▶ _HOW TO COMPLETE THIS TASK_
Find every line in the records below that contains the word "frames", and copy each such line.

START MATERIAL FOR THIS TASK

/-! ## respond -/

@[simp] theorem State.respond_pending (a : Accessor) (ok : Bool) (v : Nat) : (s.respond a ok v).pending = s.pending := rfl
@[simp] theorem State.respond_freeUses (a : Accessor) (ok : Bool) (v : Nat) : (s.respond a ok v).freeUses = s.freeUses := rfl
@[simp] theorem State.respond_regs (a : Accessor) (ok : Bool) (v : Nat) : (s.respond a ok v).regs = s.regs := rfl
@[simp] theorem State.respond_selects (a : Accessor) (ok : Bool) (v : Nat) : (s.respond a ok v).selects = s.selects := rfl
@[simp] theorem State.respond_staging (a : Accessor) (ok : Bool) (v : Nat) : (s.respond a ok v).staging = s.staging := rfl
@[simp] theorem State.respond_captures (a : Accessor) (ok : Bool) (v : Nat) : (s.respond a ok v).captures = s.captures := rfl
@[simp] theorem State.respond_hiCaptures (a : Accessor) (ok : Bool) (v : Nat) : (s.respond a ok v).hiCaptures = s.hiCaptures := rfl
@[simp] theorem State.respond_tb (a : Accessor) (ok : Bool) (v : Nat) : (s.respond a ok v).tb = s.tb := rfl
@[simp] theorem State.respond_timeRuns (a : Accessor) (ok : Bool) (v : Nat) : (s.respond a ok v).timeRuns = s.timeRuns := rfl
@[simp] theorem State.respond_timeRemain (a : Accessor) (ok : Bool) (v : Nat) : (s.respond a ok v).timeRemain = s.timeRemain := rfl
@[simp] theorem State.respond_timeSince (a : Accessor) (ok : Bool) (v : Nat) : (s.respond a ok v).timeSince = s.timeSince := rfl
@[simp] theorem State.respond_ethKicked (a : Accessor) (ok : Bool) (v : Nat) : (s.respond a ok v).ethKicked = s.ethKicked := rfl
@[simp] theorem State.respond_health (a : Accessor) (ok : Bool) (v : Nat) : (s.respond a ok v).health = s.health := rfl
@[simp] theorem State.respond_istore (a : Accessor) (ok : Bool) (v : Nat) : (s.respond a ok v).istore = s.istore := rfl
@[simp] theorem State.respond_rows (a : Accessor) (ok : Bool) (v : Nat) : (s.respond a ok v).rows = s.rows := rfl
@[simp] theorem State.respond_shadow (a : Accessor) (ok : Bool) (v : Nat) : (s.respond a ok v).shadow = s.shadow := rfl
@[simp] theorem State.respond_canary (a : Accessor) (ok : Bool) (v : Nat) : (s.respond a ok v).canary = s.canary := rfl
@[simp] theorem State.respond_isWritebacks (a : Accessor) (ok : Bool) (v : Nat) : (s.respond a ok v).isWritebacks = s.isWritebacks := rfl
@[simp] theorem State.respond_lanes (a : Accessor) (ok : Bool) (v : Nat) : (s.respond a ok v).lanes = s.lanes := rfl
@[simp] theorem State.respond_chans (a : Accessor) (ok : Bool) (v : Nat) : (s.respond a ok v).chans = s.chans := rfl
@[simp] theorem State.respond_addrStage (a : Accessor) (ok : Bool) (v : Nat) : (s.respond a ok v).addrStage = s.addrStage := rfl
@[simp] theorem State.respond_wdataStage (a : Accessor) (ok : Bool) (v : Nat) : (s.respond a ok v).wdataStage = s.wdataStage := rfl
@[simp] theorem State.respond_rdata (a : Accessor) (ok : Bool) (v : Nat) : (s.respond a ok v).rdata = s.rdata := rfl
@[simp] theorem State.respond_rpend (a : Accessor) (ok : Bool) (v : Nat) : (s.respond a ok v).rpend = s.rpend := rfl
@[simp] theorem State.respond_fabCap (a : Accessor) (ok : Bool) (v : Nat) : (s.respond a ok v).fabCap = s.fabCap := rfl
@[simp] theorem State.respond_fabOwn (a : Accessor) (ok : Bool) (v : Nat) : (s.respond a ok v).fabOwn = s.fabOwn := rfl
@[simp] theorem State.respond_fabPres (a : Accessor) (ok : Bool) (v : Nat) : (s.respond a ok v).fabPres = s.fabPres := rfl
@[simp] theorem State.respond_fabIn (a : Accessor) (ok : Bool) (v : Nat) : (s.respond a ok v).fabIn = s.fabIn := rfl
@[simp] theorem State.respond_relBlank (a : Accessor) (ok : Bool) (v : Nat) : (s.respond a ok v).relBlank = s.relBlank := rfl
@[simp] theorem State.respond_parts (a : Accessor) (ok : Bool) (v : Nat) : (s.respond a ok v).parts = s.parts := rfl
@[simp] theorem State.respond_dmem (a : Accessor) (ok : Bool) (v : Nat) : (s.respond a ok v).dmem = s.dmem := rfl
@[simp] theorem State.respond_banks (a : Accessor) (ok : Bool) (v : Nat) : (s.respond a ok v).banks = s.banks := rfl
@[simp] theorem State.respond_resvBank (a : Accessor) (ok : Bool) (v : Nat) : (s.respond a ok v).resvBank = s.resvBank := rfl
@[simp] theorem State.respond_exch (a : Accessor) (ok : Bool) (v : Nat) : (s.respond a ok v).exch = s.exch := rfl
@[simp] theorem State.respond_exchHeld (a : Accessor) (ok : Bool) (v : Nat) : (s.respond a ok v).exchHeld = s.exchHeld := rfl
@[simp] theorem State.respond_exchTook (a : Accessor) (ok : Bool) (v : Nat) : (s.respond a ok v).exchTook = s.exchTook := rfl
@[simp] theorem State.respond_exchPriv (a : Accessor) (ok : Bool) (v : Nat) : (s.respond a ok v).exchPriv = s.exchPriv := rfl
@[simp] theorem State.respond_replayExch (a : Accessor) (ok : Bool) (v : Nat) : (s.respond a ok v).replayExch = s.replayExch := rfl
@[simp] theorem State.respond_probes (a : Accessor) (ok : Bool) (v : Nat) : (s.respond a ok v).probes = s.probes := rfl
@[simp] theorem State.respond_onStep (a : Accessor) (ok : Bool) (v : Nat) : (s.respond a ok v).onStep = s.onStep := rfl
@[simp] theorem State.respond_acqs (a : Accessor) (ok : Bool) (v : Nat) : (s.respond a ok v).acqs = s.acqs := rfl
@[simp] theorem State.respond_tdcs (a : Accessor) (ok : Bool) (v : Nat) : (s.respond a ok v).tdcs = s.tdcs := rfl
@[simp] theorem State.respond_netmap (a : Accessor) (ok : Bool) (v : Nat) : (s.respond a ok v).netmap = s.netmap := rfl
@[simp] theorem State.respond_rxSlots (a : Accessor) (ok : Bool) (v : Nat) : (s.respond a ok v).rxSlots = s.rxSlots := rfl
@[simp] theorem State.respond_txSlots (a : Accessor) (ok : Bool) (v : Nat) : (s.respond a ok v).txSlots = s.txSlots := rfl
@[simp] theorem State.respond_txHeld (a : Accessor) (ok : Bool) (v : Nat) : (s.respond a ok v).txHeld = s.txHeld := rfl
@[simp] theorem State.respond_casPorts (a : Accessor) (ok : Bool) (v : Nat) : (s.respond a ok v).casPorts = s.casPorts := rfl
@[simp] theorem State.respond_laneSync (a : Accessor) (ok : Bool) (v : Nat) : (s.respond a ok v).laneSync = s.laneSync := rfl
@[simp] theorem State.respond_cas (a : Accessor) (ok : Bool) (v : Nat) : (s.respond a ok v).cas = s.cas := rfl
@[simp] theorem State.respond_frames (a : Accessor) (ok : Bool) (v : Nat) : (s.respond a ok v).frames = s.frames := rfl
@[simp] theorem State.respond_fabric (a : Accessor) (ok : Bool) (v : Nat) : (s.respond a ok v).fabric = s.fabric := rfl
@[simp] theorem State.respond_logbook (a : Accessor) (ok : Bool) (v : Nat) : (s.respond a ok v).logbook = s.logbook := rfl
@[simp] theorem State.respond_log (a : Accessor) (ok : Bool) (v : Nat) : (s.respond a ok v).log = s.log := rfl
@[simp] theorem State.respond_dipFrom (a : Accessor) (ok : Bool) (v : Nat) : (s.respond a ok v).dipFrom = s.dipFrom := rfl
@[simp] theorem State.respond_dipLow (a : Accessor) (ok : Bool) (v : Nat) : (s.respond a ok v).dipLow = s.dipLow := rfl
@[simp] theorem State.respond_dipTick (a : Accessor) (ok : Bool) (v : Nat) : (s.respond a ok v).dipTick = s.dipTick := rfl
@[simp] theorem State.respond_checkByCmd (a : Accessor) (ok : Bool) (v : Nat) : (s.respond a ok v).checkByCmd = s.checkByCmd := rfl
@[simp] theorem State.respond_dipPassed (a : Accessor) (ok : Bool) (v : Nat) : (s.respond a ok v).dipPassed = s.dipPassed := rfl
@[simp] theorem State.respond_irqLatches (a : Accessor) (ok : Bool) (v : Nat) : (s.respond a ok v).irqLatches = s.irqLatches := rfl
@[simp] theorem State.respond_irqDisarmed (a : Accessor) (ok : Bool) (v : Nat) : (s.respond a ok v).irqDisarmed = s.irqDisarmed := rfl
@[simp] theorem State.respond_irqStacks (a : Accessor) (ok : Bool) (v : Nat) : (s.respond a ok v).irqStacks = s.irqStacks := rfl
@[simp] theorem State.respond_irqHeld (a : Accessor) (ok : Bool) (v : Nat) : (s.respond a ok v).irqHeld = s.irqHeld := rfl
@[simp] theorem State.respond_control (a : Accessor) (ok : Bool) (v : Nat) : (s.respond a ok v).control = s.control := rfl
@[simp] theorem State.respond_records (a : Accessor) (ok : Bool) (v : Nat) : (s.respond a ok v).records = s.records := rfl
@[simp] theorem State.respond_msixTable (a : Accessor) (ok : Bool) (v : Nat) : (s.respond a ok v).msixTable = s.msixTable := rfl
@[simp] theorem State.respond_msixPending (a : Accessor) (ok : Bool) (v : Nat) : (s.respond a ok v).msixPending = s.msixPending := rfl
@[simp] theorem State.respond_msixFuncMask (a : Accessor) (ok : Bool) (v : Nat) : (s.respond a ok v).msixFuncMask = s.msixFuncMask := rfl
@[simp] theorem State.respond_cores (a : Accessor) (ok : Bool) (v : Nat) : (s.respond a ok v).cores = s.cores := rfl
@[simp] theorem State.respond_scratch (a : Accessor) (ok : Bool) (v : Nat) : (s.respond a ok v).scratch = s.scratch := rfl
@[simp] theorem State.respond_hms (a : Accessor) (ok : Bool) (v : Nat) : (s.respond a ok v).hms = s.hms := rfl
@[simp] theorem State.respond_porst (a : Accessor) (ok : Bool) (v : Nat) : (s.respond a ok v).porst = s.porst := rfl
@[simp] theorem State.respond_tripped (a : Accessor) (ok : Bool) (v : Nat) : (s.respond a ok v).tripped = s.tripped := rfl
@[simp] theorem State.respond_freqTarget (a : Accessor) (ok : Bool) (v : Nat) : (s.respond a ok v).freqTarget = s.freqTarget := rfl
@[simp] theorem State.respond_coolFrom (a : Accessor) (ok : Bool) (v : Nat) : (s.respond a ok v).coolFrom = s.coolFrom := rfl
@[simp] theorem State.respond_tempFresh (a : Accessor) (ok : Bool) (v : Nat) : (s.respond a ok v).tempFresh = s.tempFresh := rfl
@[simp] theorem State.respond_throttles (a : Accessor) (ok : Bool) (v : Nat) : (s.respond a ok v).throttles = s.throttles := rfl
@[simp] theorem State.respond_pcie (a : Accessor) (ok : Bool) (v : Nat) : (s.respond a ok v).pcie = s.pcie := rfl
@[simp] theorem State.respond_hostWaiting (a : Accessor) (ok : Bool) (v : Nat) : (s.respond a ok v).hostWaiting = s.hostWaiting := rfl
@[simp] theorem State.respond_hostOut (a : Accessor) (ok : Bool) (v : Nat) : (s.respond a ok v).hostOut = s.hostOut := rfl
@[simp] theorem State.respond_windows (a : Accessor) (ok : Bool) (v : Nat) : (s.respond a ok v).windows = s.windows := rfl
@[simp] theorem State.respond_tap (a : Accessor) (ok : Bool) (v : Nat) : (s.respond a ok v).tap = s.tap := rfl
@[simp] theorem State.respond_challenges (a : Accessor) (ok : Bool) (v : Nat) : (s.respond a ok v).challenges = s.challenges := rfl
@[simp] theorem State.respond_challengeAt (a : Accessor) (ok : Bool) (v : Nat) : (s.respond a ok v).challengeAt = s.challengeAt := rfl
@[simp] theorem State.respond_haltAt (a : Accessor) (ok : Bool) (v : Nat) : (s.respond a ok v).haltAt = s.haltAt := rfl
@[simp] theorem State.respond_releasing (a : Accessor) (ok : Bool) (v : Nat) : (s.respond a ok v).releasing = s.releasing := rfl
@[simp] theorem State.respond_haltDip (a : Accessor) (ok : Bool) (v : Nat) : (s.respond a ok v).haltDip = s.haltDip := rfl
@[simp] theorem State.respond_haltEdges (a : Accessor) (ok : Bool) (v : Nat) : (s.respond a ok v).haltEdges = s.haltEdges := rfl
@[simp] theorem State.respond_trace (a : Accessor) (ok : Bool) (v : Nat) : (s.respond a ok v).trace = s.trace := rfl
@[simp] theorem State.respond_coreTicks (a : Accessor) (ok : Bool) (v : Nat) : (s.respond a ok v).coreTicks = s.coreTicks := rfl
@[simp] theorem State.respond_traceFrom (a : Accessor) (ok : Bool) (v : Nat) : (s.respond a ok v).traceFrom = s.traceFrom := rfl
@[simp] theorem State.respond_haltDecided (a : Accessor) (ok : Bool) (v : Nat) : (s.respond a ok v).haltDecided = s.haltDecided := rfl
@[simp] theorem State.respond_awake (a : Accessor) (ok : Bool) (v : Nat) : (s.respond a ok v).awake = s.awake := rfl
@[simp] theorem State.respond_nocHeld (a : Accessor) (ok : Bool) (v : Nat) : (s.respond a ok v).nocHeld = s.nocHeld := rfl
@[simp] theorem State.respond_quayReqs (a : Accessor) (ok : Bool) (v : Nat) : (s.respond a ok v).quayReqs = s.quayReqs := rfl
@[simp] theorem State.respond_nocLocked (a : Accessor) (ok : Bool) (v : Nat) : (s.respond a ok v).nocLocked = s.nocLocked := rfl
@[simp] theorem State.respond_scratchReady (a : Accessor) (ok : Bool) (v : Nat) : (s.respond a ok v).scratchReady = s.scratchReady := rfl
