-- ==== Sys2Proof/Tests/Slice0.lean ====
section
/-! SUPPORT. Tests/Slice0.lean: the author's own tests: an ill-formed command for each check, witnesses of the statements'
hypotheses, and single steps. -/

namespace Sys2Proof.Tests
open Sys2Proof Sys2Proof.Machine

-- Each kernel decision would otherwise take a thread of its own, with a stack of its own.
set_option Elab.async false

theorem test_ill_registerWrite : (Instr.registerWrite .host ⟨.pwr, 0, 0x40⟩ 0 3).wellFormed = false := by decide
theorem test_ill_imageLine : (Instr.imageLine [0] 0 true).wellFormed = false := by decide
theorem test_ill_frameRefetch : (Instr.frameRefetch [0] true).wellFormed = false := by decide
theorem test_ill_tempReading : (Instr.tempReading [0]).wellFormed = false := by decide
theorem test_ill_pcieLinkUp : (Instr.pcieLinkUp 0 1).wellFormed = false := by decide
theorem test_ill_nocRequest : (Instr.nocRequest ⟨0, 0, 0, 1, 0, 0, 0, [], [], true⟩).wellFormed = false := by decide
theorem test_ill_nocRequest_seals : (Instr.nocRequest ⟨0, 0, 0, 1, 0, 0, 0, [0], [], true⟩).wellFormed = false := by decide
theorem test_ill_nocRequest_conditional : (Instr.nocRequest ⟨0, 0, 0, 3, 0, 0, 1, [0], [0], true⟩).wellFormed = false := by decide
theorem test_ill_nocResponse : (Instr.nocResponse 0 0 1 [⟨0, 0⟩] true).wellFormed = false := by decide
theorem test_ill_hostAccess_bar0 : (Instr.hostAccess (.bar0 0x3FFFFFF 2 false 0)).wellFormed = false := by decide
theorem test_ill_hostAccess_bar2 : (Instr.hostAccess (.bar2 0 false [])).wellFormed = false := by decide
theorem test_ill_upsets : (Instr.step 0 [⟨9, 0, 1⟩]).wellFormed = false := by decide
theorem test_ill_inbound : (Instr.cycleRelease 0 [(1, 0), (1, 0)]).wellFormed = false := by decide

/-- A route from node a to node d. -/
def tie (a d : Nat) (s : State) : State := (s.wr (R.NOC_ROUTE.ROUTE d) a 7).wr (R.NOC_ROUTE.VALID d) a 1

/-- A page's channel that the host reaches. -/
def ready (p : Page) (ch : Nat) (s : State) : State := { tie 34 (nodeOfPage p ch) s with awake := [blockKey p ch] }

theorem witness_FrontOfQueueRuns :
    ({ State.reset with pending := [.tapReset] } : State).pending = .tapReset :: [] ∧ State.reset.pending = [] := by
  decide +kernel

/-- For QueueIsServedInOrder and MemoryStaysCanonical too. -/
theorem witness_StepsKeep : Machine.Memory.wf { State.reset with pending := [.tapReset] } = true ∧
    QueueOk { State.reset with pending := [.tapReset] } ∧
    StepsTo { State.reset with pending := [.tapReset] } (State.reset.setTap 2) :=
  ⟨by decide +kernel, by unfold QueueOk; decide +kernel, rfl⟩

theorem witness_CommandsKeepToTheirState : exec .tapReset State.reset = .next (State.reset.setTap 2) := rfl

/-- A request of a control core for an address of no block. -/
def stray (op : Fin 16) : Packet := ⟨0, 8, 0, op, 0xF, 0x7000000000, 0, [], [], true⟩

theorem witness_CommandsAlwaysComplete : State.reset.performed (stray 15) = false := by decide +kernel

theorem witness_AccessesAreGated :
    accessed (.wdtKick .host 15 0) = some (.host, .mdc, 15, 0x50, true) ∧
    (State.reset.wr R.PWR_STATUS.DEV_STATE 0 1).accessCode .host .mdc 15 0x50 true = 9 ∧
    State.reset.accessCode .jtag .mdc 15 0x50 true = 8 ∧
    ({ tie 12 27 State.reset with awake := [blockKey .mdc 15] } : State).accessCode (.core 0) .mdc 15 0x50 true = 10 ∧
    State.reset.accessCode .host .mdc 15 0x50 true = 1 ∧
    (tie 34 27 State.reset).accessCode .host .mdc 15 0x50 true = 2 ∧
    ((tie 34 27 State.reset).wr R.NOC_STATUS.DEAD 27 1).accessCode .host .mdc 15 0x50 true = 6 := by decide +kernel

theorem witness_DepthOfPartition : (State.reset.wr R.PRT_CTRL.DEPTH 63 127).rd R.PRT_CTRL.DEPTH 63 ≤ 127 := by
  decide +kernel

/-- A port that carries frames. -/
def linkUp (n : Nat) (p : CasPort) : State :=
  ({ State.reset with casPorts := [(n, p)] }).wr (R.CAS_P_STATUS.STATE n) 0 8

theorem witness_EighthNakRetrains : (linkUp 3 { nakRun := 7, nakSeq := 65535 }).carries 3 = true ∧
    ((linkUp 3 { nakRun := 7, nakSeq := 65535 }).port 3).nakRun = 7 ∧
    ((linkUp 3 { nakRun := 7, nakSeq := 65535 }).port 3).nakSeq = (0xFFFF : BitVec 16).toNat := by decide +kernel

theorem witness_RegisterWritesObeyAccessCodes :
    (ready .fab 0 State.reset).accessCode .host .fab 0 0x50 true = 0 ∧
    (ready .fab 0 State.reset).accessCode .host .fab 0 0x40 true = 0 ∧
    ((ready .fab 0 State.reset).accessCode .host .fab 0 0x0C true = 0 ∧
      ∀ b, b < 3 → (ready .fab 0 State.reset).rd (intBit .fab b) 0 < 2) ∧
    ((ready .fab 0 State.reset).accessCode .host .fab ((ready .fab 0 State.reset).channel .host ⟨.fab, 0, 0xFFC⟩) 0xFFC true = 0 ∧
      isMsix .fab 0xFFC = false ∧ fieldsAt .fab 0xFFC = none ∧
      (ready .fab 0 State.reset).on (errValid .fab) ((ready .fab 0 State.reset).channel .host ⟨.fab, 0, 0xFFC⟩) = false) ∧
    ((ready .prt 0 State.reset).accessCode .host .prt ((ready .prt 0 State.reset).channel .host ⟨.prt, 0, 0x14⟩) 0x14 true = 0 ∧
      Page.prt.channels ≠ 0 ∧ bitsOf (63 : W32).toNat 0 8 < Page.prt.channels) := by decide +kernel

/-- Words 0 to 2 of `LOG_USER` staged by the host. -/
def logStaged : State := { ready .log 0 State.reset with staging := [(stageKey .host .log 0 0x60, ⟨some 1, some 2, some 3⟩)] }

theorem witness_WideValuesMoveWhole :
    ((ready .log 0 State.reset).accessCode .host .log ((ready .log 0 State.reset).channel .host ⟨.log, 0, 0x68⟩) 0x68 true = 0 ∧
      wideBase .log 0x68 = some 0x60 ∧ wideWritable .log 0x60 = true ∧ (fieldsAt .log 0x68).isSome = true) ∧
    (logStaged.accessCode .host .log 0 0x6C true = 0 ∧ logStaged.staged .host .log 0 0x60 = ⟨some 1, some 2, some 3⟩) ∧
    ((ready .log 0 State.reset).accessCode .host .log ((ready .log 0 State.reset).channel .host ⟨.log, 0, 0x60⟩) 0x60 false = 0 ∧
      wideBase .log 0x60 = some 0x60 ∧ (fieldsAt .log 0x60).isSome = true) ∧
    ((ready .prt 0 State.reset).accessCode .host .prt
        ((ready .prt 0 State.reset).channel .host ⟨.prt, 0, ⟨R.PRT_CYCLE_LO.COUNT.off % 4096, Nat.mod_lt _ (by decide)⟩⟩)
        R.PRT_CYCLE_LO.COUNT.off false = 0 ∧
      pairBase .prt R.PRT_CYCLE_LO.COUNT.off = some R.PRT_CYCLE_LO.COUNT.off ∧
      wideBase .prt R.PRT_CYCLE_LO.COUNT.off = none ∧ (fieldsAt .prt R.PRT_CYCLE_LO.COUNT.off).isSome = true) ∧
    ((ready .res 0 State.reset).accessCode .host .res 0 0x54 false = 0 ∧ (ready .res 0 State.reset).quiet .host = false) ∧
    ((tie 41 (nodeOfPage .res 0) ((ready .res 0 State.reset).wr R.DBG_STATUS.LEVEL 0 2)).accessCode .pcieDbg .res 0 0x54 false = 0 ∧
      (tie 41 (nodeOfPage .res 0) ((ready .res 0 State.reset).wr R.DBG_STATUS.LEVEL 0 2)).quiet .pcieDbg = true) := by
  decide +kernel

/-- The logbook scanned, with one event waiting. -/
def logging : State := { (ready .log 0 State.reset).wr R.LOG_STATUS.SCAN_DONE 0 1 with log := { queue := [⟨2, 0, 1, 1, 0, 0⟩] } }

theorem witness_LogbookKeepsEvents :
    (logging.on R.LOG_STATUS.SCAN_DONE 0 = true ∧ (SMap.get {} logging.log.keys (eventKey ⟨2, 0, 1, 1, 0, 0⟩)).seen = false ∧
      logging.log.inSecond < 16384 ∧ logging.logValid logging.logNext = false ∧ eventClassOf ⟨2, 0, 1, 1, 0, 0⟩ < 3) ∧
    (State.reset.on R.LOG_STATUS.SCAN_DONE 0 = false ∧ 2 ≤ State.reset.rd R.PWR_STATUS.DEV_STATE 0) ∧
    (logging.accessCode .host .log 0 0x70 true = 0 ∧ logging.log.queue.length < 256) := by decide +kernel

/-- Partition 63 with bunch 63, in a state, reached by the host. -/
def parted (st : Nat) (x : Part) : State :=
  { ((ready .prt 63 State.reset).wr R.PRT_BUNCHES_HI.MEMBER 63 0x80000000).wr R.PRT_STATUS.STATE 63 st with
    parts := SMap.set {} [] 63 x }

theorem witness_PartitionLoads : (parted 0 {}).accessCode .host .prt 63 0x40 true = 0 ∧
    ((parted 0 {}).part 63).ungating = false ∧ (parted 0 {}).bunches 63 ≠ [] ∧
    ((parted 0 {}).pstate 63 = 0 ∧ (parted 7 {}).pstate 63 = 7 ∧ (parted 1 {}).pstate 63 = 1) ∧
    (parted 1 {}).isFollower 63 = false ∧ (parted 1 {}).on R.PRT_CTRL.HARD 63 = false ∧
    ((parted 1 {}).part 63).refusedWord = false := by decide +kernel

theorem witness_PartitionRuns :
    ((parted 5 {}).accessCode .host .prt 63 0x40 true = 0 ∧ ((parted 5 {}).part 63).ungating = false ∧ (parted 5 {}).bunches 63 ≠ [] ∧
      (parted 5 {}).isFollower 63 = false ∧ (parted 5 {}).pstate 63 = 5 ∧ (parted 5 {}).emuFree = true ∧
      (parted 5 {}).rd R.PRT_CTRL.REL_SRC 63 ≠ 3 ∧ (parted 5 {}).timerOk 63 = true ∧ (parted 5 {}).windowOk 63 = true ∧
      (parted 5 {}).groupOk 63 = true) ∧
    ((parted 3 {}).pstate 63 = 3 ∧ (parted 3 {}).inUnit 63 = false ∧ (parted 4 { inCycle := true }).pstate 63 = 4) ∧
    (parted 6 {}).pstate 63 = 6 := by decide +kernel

END MATERIAL FOR THIS TASK

▶ _SOLUTION TO THE PROBLEM_
@[simp] theorem State.respond_frames (a : Accessor) (ok : Bool) (v : Nat) : (s.respond a ok v).frames = s.frames := rfl
/-- A port that carries frames. -/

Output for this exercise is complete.